* Problem details *
Your task is to repeat exactly the lines below between the line holding "(none, st, r)" and the line holding "match fabRequest (.leaseRecover", inclusive, and only those.

━━ Dataset content ━━

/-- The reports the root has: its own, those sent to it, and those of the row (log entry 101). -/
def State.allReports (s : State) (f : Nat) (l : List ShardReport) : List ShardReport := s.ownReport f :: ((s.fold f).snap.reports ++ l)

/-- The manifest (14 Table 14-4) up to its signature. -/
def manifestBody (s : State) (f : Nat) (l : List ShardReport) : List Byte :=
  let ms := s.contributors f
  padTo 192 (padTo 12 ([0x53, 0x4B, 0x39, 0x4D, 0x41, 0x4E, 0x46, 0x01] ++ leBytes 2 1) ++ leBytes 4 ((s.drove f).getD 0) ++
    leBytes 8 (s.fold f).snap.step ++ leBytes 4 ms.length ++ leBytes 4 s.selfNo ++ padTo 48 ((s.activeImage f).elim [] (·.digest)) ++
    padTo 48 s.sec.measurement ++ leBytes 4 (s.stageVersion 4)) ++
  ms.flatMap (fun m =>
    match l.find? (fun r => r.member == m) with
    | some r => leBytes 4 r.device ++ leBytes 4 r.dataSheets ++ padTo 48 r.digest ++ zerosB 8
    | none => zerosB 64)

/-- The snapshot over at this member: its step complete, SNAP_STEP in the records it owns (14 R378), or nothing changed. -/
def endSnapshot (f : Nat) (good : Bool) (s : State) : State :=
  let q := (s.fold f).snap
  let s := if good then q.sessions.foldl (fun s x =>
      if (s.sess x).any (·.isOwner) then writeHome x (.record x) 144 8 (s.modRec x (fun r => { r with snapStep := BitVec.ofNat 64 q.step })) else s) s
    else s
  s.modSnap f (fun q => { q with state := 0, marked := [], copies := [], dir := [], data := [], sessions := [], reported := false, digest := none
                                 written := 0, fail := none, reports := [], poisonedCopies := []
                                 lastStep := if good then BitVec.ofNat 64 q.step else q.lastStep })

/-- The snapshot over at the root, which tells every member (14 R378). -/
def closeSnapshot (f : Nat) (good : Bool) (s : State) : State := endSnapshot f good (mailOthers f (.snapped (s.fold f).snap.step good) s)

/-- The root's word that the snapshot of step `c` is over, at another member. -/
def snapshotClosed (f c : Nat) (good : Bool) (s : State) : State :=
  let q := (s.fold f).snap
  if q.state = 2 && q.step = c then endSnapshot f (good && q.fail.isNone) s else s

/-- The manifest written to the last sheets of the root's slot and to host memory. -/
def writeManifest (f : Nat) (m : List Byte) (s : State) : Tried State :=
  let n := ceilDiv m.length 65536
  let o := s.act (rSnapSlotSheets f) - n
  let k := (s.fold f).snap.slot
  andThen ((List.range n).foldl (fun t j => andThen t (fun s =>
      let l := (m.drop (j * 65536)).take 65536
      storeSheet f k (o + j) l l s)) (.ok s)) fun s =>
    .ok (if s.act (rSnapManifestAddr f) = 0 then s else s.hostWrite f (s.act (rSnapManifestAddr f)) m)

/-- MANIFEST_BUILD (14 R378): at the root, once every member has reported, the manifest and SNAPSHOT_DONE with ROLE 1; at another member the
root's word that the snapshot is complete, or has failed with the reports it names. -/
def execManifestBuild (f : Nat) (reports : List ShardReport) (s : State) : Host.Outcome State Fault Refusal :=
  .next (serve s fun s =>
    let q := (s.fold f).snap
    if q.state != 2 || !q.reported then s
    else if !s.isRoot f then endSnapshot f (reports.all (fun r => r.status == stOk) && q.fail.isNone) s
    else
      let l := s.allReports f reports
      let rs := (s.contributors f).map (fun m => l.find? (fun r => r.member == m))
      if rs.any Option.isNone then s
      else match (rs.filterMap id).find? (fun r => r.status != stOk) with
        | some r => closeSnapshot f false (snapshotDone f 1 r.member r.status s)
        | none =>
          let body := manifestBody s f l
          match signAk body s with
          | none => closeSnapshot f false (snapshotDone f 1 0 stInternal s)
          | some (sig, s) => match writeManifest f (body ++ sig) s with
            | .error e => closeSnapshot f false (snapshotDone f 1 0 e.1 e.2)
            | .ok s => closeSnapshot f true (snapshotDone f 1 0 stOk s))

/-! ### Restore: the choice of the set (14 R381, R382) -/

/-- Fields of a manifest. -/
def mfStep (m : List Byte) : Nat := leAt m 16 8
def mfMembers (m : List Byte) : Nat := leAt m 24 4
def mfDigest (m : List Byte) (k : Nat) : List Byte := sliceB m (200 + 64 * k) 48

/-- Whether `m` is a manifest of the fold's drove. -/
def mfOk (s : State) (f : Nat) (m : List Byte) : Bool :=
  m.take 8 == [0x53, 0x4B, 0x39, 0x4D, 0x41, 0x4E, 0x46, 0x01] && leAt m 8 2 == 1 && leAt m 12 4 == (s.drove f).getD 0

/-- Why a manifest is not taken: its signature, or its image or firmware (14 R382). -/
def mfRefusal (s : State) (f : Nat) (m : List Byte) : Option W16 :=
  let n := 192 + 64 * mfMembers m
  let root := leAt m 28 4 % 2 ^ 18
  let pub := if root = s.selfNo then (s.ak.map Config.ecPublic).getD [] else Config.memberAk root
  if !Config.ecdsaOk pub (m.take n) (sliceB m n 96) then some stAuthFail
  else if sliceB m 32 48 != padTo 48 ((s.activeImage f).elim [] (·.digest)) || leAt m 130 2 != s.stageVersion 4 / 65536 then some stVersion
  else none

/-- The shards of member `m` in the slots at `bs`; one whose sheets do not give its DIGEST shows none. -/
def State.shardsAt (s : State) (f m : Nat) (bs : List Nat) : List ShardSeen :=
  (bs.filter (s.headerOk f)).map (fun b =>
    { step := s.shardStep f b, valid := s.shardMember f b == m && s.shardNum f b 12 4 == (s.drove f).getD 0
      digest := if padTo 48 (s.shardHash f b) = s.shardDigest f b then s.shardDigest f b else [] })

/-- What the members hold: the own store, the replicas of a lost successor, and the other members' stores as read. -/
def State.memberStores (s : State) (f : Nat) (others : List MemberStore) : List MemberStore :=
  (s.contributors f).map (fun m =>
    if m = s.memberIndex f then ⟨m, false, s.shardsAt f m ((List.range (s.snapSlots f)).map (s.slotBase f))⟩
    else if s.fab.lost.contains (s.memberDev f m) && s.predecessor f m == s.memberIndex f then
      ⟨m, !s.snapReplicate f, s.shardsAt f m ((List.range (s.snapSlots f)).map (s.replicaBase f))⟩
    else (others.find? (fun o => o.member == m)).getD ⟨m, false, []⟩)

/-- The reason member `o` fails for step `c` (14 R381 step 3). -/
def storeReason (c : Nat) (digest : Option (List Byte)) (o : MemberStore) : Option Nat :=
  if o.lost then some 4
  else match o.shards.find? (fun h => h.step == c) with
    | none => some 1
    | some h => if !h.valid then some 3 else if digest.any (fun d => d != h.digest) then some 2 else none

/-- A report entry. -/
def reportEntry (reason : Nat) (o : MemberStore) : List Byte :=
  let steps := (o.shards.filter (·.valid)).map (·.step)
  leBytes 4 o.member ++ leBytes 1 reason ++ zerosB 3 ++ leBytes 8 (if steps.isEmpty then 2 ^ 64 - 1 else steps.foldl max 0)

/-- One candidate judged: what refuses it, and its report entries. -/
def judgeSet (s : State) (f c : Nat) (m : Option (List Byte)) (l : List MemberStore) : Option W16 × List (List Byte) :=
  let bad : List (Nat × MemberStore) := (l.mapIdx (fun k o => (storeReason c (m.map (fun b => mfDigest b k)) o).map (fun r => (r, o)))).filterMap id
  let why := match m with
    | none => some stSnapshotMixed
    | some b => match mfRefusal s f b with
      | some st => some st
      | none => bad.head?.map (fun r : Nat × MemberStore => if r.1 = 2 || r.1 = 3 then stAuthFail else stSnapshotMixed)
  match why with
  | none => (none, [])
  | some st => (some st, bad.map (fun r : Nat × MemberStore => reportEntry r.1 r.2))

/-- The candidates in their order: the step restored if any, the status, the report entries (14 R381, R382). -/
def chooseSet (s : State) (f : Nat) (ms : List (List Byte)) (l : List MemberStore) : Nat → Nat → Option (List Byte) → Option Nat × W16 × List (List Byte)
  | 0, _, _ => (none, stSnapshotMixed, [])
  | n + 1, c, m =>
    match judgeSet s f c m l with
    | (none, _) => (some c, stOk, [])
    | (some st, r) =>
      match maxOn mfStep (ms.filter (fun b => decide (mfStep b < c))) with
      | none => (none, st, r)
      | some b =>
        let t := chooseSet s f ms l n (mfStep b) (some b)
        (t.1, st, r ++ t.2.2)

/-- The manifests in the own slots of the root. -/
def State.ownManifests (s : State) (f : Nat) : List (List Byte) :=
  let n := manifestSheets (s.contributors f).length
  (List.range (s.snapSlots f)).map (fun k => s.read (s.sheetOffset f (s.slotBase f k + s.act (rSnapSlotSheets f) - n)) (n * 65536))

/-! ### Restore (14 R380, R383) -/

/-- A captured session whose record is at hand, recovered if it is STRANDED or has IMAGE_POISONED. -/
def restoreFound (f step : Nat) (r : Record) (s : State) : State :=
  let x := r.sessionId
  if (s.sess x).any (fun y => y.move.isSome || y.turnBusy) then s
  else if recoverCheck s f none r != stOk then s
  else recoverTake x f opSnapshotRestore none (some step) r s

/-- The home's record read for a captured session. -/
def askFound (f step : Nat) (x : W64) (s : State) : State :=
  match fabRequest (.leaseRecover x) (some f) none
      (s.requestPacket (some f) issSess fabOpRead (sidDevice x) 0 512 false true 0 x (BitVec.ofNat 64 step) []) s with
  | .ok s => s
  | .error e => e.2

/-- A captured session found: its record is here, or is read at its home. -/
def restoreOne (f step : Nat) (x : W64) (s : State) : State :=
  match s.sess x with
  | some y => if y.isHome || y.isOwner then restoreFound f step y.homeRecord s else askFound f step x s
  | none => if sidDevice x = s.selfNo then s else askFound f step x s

━━━

* Task output *
      | none => (none, st, r)
      | some b =>
        let t := chooseSet s f ms l n (mfStep b) (some b)
        (t.1, st, r ++ t.2.2)

/-- The manifests in the own slots of the root. -/
def State.ownManifests (s : State) (f : Nat) : List (List Byte) :=
  let n := manifestSheets (s.contributors f).length
  (List.range (s.snapSlots f)).map (fun k => s.read (s.sheetOffset f (s.slotBase f k + s.act (rSnapSlotSheets f) - n)) (n * 65536))

/-! ### Restore (14 R380, R383) -/

/-- A captured session whose record is at hand, recovered if it is STRANDED or has IMAGE_POISONED. -/
def restoreFound (f step : Nat) (r : Record) (s : State) : State :=
  let x := r.sessionId
  if (s.sess x).any (fun y => y.move.isSome || y.turnBusy) then s
  else if recoverCheck s f none r != stOk then s
  else recoverTake x f opSnapshotRestore none (some step) r s

/-- The home's record read for a captured session. -/
def askFound (f step : Nat) (x : W64) (s : State) : State :=
  match fabRequest (.leaseRecover x) (some f) none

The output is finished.